Brophy keek hem even aandachtig aan. ‘Ja. Op zo’n moment als dit is familie het belangrijkste wat er is. Ik hoop niet dat u me te opdringerig vindt. Dat zou ik absoluut niet willen. Ik heb Sidney vannacht gebeld en ze zei dat het in orde was. Ik werk al jarenlang samen met uw dochter. We hebben samen een paar deals opgezet waar je gemakkelijk een maagzweer van kunt krijgen, maar daar hoef ik u niets over te vertellen. In de laatste vijf jaar dat u daar hebt gewerkt, hebt u vrijwel in uw eentje de leiding gehad over de Consolidated Bank. In de Wall Street Journal heb ik in die tijd bijna elke dag wel iets over u gelezen. En dan was er een paar jaar geleden natuurlijk nog dat grote artikel over u in de Forbes .’
‘In het zakenleven kan het er inderdaad hard aan toe gaan,’ zei Sidneys vader. Terwijl hij zich de triomfen uit zijn zakelijke carrière weer herinnerde, ontspande hij zich enigszins.
‘Voor uw concurrenten in elk geval wel, ja.’ Brophy wierp hem zijn vriendelijkste grijns toe en Patterson lachte terug. Waarschijnlijk was die vent wel oké; hij was per slot van rekening helemaal hierheen gekomen, en bovendien, dit was niet het moment om moeilijk te gaan doen. ‘Wil je soms iets drinken of eten? Je zei dat je vanochtend uit New York bent overgekomen?’

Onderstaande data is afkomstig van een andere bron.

/-- One capsule of the intake (R233). -/
def State.capsule (s : State) (cap : BitVec 512) (sa port : Nat) : State :=
  let ep := s.saGet sa Sa.endpoint
  let k := ep * 64 + capQueue cap
  let key := k * 32 + capTag cap
  if !s.is F.CQ_CTRL_EN || !(s.ep ep).enabled then s.bump A.CQ_NO_QUEUE
  else
    match s.queue? k with
    | none => s.bump A.CQ_NO_QUEUE
    | some q =>
      if q.state ≠ .active ∨ getPart cap Cap.incarnation ≠ s.incarnation k then s.bump A.CQ_STALE
      else
        let s := s.readEntry 0x01 (q.slot * 32 + capTag cap)
        match (Tab.find? key s.cq.slots).filter fun x => x.alive with
        | some x =>
          if x.cap = cap then s.bump A.CQ_DUPLICATE
          else ((s.bump A.CQ_TAG_CONFLICT).flag F.CQ_STATUS_TAG_CONFLICT).tallyFlag .command F.CQ_STATUS_TAG_CONFLICT ep
            (commandArgs key cap 0)
        | none =>
          let s := s.freeSlot key
          if q.ring.isSome then s.acceptCmd k key sa port cap
          else if ringOk (ringToken cap) then
            (s.modQ k fun q => { q with ring := some (ringToken cap), producer := 0, phase := true }).acceptCmd k key sa port cap
          else (s.bump A.CQ_NO_QUEUE).tallyEvent .command 4 3 ep (commandArgs key cap 0)

/-- CAPSULE_ACCEPT: the next capsule of the intake; none is taken while the part drains for a low-power mode (R676). -/
def State.capsuleAccept (s : State) : State :=
  if s.draining then s
  else
    match s.cq.intake with
    | [] => s
    | (cap, sa, port) :: t => (s.onCq fun c => { c with intake := t }).capsule cap sa port

/-! ### The hardware commands -/

/-- A command that executes: its opcode, and nothing has stopped or settled it. -/
def Slot.runs_ (x : Slot) (op : Nat) : Bool :=
  x.opcode == op && decide (x.state = .executing) && decide (x.wait = .running) && !x.stopped

/-- FLUSH (R241, R242): GROUP_FAILED where a stripe write that it covers has a FAILED group or was discarded with one (R338); it
waits for every other, without end for one that lost a block in the Cellar and never is FUA-equivalent (R339; DEDUCED,
assumption 129). -/
def State.flush (s : State) (c : Nat) : State :=
  match s.cmd? c with
  | some (k, x) =>
    if x.runs_ 3 then
      let lost := fun (n : Nat) => match s.live? n with
        | some w => s.groupState w.group == 4
        | none => (s.queue? (queueOf k)).any fun q => q.unsafeWrites.contains (n, true)
      let failed := x.covers.any lost
      if failed then s.finish c St.groupFailed
      else if x.covers = [] then s.finish c St.success
      else s
    else s
  | none => s

/-- Outcomes of the blocks of a VERIFY in one stripe (R372): position and status of each that is not SUCCESS. `p` is the
place of the first of its n blocks, at a position of the command's range. -/
def State.verifyFails (s : State) (x : Slot) (p : Place) (pos n : Nat) (bad : List (Nat × Nat)) : List (Nat × Nat) :=
  let e := s.grp p.group
  let b := stripBlocks e
  let ent := x.xlate.getD ((x.lba + pos) / 1048576 - x.lba / 1048576) 0
  let first := p.stripe - p.block / stripeBlocks e
  (List.range n).filterMap fun i =>
    let r := s.readRow p.group p.stripe ((p.pos + i) % b) ent first bad
    let st := (r.outcome (s.disputed p.group p.stripe) (s.groupState p.group == 4)
      (r.reconstruct (s.unpatrolled p.group p.stripe)) ((p.pos + i) / b)).1
    if st = St.success then none else some (pos + i, st)

/-- A VERIFY whose whole range has been read takes the status of its lowest block that failed (R372). -/
def State.verifySettle (s : State) (c : Nat) : State :=
  match s.cmd? c with
  | some (_, x) =>
    if x.blockCount ≤ x.fetchNext then s.finish c (match x.fails with | f :: _ => f.2 | [] => St.success) else s
  | none => s

/-- VERIFY: the next stripe of its range is read through the checks and treated by R394, once no intent of it is live; the
RESULT counts the blocks written. `bad` and `wbad` list the (member, row) whose drive read or write fails. -/
def State.verify (s : State) (c : Nat) (bad wbad : List (Nat × Nat)) : State :=
  let s := match s.cmd? c with
    | some (_, x) => if x.runs_ 4 && !x.started && !s.stepHolds x then s.translate c else s
    | none => s
  match s.cmd? c with
  | none => s
  | some (_, x) =>
    if x.runs_ 4 && x.started then
      let lba := x.lba + x.fetchNext
      let p := s.slotPlace x lba
      let n := min (min (stripeBlocks (s.grp p.group) - p.pos) (1048576 - lba % 1048576)) (x.blockCount - x.fetchNext)
      if s.stripeIdle p.group p.stripe then
        let fails := s.verifyFails x p x.fetchNext n bad
        let before := s.driveWrites
        let s := (s.patrolRows p.group p.stripe (s.is F.RBD_CTRL_PATROL_REPAIR) bad wbad).1
        let wrote := s.driveWrites - before
        (s.modCmd c fun x => { x with
          fetchNext := x.fetchNext + max 1 n, result := x.result + wrote, fails := x.fails ++ fails }).verifySettle c
      else s
    else s

/-! ### Command timeout (R258) -/

/-- The Wardens take commands: the complex runs shelf firmware, not the recovery loop (R613, R739). -/
def State.firmwareRuns (s : State) : Bool := s.complexRuns && !s.wdn.recovery

/-- COMMAND_TIMEOUT: 8 s after acceptance the event is raised; shelf firmware then stops the command (R258). -/
def State.commandTimeout (s : State) (c : Nat) : State :=
  match s.cmd? c with
  | none => s
  | some (_, x) =>
    if !x.alive || decide (s.now < x.accepted + 8000000000) then s
    else if !x.timedOut then
      (((s.modCmd c fun x => { x with timedOut := true }).bump A.CQ_TIMEOUTS).flag F.CQ_STATUS_TIMEOUT).event (.commandTimeout c)
    else if s.firmwareRuns then s.stopComplete c St.timeout
    else s

/-! ### Queues and resets (R250 to R252, R262 to R265) -/

/-- Queue slots of the pool (R226, Table 06-13). -/
def State.poolSlots (s : State) : Nat := min 16384 (s.pantryEntries 0x01 / 32)

/-- The lowest free queue slot (DESIGN CHOICE, assumption 20). -/
def State.freeQueueSlot (s : State) : Option Nat :=
  let used := s.cq.queues.map fun x => x.2.slot
  (List.range (used.length + 1)).find? fun n => !used.contains n && decide (n < s.poolSlots)

/-- A queue comes to exist: ACTIVE, its ring bound or not, its incarnation moved on (R226, R228). -/
def State.openQueue (s : State) (k slot : Nat) (ring : Option (BitVec 128)) : State :=
  let q : Queue := { slot := slot, state := .active, ring := ring, producer := 0, phase := true, closing := none, unsafeWrites := [] }
  (s.onCq fun c => { c with queues := Tab.set k q c.queues }).moveIncarnation k

/-- A queue closes to new capsules and its incarnation moves on; a FAILED one starts its ring afresh (R252, R262, R264). -/
def State.closeQueue (s : State) (k : Nat) (how : Option Closing) : State :=
  (s.modQ k fun q =>
    let fresh := decide (q.state = .failed)
    { q with state := .resetting, closing := how, producer := if fresh then 0 else q.producer, phase := fresh || q.phase }
    ).moveIncarnation k

/-- Every command of a queue in WAITING or EXECUTING is stopped and completed with ABORTED_BY_RESET (R262). -/
def State.stopQueue (s : State) (k : Nat) : State := s.each (s.queueCmds k) fun s c => s.stopComplete c St.abortedByReset

/-- Every completion of a queue has been sent, and none of its commands is left (R262). -/
def State.queueQuiet (s : State) (k : Nat) : Bool :=
  let mine := fun (m : TxMsg) => match m.use with
    | .completion c => (match s.cmd? c with | some (j, _) => queueOf j == k | none => false)
    | _ => false
  decide (s.queueCmds k = []) && !(s.trn.held.any fun h => mine h.msg) && !s.trn.tx.any fun m => mine m && s.txUnsent m

/-- A queue stops existing: its queue slot and command slots are free, its ring unbound (R251). -/
def State.eraseQueue (s : State) (k : Nat) : State :=
  s.onCq fun c => { c with queues := Tab.erase k c.queues, slots := c.slots.filter fun x => queueOf x.1 != k }

/-- The queue whose reset or deletion a command asked for. -/
def State.closingOf (s : State) (c : Nat) : Option (Nat × Queue) :=
  List.find? (fun (x : Nat × Queue) => match x.2.closing with | some y => y.by_ == c | none => false) s.cq.queues

/-- A reset or deletion of a queue ends: it is ACTIVE again with the ring of R252, or gone (R251). -/
def State.closingEnd (s : State) (k : Nat) (h : Closing) : State :=
  if h.delete then s.eraseQueue k
  else
    s.modQ k fun q =>
      let fresh := h.ring.isSome || decide (q.state = .failed)
      { q with state := .active, closing := none, ring := h.ring.or q.ring
               producer := if fresh then 0 else q.producer, phase := fresh || q.phase }

/-- QUEUE_CREATE (R250). -/
def State.queueCreate (s : State) (k c : Nat) (cap : BitVec 512) : State :=
  if (s.queue? k).isSome then s.finish c St.invalidField
  else if !ringOk (dataToken cap) then s.finish c St.tokenInvalid
  else
    match s.freeQueueSlot with
    | none => s.finish c St.noQueueSlot
    | some n =>
      let s := s.openQueue k n (some (dataToken cap))
      (s.setResult c (s.incarnation k)).finish c St.success

/-- QUEUE_RESET and QUEUE_DELETE begin: the queue closes and its commands are stopped (R251, R262). -/
def State.queueClose (s : State) (k c : Nat) (delete : Bool) (cap : BitVec 512) : State :=
  let t := dataToken cap
  if (s.queue? k).isNone then s.finish c St.invalidField
  else if t ≠ 0 ∧ !ringOk t then s.finish c St.tokenInvalid
  else (s.closeQueue k (some ⟨c, if t = 0 then none else some t, delete⟩)).stopQueue k

/-- QUEUE_RESET and QUEUE_DELETE go on: once every completion of the reset has been sent, the command completes (R251,
R262). -/
def State.queueCloseOn (s : State) (c : Nat) (delete : Bool) : State :=
  match s.closingOf c with
  | none => s
  | some (k, q) =>
    match q.closing with
    | some h =>
      if s.queueQuiet k then
        let s := s.closingEnd k h
        (s.setResult c (if delete then 0 else s.incarnation k)).finish c St.success
      else s
    | none => s

/-- CQ_CMD EP_ENABLE (R226, R752). -/
def State.epEnable (s : State) (ep : Nat) : State :=
  match s.freeQueueSlot, (s.ep ep).enabled with
  | some n, false => (s.setEp ep { epDefault with enabled := true }).openQueue (ep * 64) n none
  | _, _ => s.flag F.CQ_STATUS_CMD_REFUSED

/-- I/O queues of an endpoint. -/
def State.ioQueues (s : State) (ep : Nat) : List Nat :=
  (s.cq.queues.map (·.1)).filter fun k => k / 64 == ep && k % 64 != 0

/-- The CQ_CMD under way has ended. -/
def State.cqRunEnd (s : State) : State := (s.onCq fun c => { c with run := none }).flag F.CQ_STATUS_RESET_DONE

/-- CQ_CMD EP_DISABLE begins: every I/O queue of the endpoint closes (R265, R752). -/
def State.epDisable (s : State) (ep : Nat) : State :=
  if (s.ep ep).enabled then
    (s.onCq fun c => { c with run := some (.disable ep) }).each (s.ioQueues ep) fun s k => (s.closeQueue k none).stopQueue k
  else s.flag F.CQ_STATUS_CMD_REFUSED

/-- EP_DISABLE goes on: the I/O queues are deleted, one that queue 0 has opened since the beginning among them, then queue 0 is
reset, then the endpoint is disabled (R265). -/
def State.epDisableOn (s : State) (ep : Nat) : State :=
  let io := s.ioQueues ep
  let k := ep * 64
  let anew := io.filter fun k => (s.queue? k).any fun q => decide (q.state ≠ .resetting)
  if anew ≠ [] then s.each anew fun s k => (s.closeQueue k none).stopQueue k
  else if io ≠ [] then (if io.all s.queueQuiet then s.each io fun s k => s.eraseQueue k else s)
  else if (s.queue? k).any fun q => decide (q.state ≠ .resetting) then (s.closeQueue k none).stopQueue k
  else if s.queueQuiet k then ((s.eraseQueue k).setEp ep epDefault).cqRunEnd
  else s

/-- CQ_CMD CONTROLLER_RESET begins: every queue closes, and a checkpoint is taken (R228, R264). -/
def State.controllerReset (s : State) : State :=
  let s := s.onCq fun c => { c with run := some (.controller false) }
  (s.each (s.cq.queues.map (·.1)) fun s k => s.closeQueue k none).ckptStart false

/-- CONTROLLER_RESET goes on: with the checkpoint taken every command is stopped; with every completion sent every queue is
ACTIVE (R264). -/
def State.controllerResetOn (s : State) (stopped : Bool) : State :=
  let ks := s.cq.queues.map (·.1)
  if !stopped then
    if s.str.ckpt.isNone && !s.str.ckptDue then
      (s.onCq fun c => { c with run := some (.controller true) }).each ks fun s k => s.stopQueue k
    else s
  else if ks.all s.queueQuiet then
    (s.each ks fun s k => s.modQ k fun q =>
      let fresh := decide (q.state = .failed)
      { q with state := .active, producer := if fresh then 0 else q.producer, phase := fresh || q.phase }).cqRunEnd
  else s

/-- A write of CQ_CMD: ignored while RESET_BUSY is 1 (Table 06-11). -/
def State.cqCmd (s : State) (cmd ep : Nat) : State :=
  if s.cq.run.isSome then s
  else
    match cmd with
    | 1 => s.controllerReset
    | 2 => s.epEnable ep
    | 3 => s.epDisable ep
    | _ => s

/-! ### Register views (Tables 06-12 to 06-16) -/

/-- CQ_POOL as read. -/
def State.poolWord (s : State) : Nat := s.poolSlots + 65536 * s.cq.queues.length

/-- The queue that CQ_Q_SEL selects. -/
def State.selQueue (s : State) : Nat := s.fld F.CQ_Q_SEL_EP * 64 + s.fld F.CQ_Q_SEL_QUEUE

/-- CQ_EP_STATE as read. -/
def State.epWord (s : State) : Nat :=
  let ep := s.fld F.CQ_Q_SEL_EP
  ofBool (s.ep ep).enabled + 2 * (s.cq.queues.filter fun x => x.1 / 64 == ep).length

/-- Code of a queue's state (Table 06-15). -/
def QueueState.code : QueueState → Nat
  | .none => 0
  | .active => 1
  | .resetting => 2
  | .failed => 3

/-- CQ_Q_STATE as read. -/
def State.queueWord (s : State) : Nat :=
  let k := s.selQueue
  let inc := 65536 * s.incarnation k
  match s.queue? k with
  | some q => q.state.code + 4 * ofBool q.ring.isSome + 8 * (s.cq.slots.filter fun x => queueOf x.1 == k).length + inc
  | none => inc

/-- CQ_Q_RING as read. -/
def State.ringWord (s : State) : Nat :=
  match s.queue? s.selQueue with
  | some q => q.producer + 65536 * ofBool q.phase
  | none => 65536

/-- CQ_Q_TOKEN[n] as read. -/
def State.tokenWord (s : State) (n : Nat) : Nat :=
  match (s.queue? s.selQueue).bind (·.ring) with
  | some t => getBytes t (4 * n) 4
  | none => 0

end Sys2Proof.Machine
end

‘Met het eerste vliegtuig. Als u wat koffie hebt, zou dat geweldig zijn... Sidney?’ Snel richtte Brophy zijn blik op de lange gestalte die de kamer binnen kwam lopen. Ze was in het zwart en haar eveneens in het zwart geklede moeder liep naast haar.
‘Dag, Paul.’
Brophy liep snel naar haar toe, sloeg zijn armen om haar heen en gaf haar een kus op de wang die wel een paar seconden leek te duren. Een beetje verward stelde Sidney hem voor aan haar moeder.
‘Waar is Amy?’ vroeg Paul.
‘Die logeert bij vrienden. Ze zou de dienst niet begrijpen.’
Sidneys moeder stond hem aan te staren. De blik in haar ogen was niet vriendelijk.
‘Juist, ja, natuurlijk.’ Brophy deed een stap achteruit. Hij had zelf geen kinderen, maar het bleef een stomme vraag.
Zonder het te beseffen, schoot Sidney hem te hulp. Ze keek haar moeder aan en zei: ‘Paul is vanochtend komen overvliegen uit New York.’
Haar moeder knikte afwezig en liep toen snel naar de keuken om het ontbijt te gaan klaarzetten.
Brophy keek naar Sidney. Tegen de achtergrond van haar zwarte jurk was haar zijdezachte blonde haar nog mooier en opvallender dan anders, en dat haar gezicht nu zo mager was en zo vaal zag, maakte haar in zijn ogen nog aantrekkelijker. Hoewel hij hier met een geheime bedoeling was gekomen, was Brophy nog steeds diep onder de indruk. Die vrouw was beeldschoon.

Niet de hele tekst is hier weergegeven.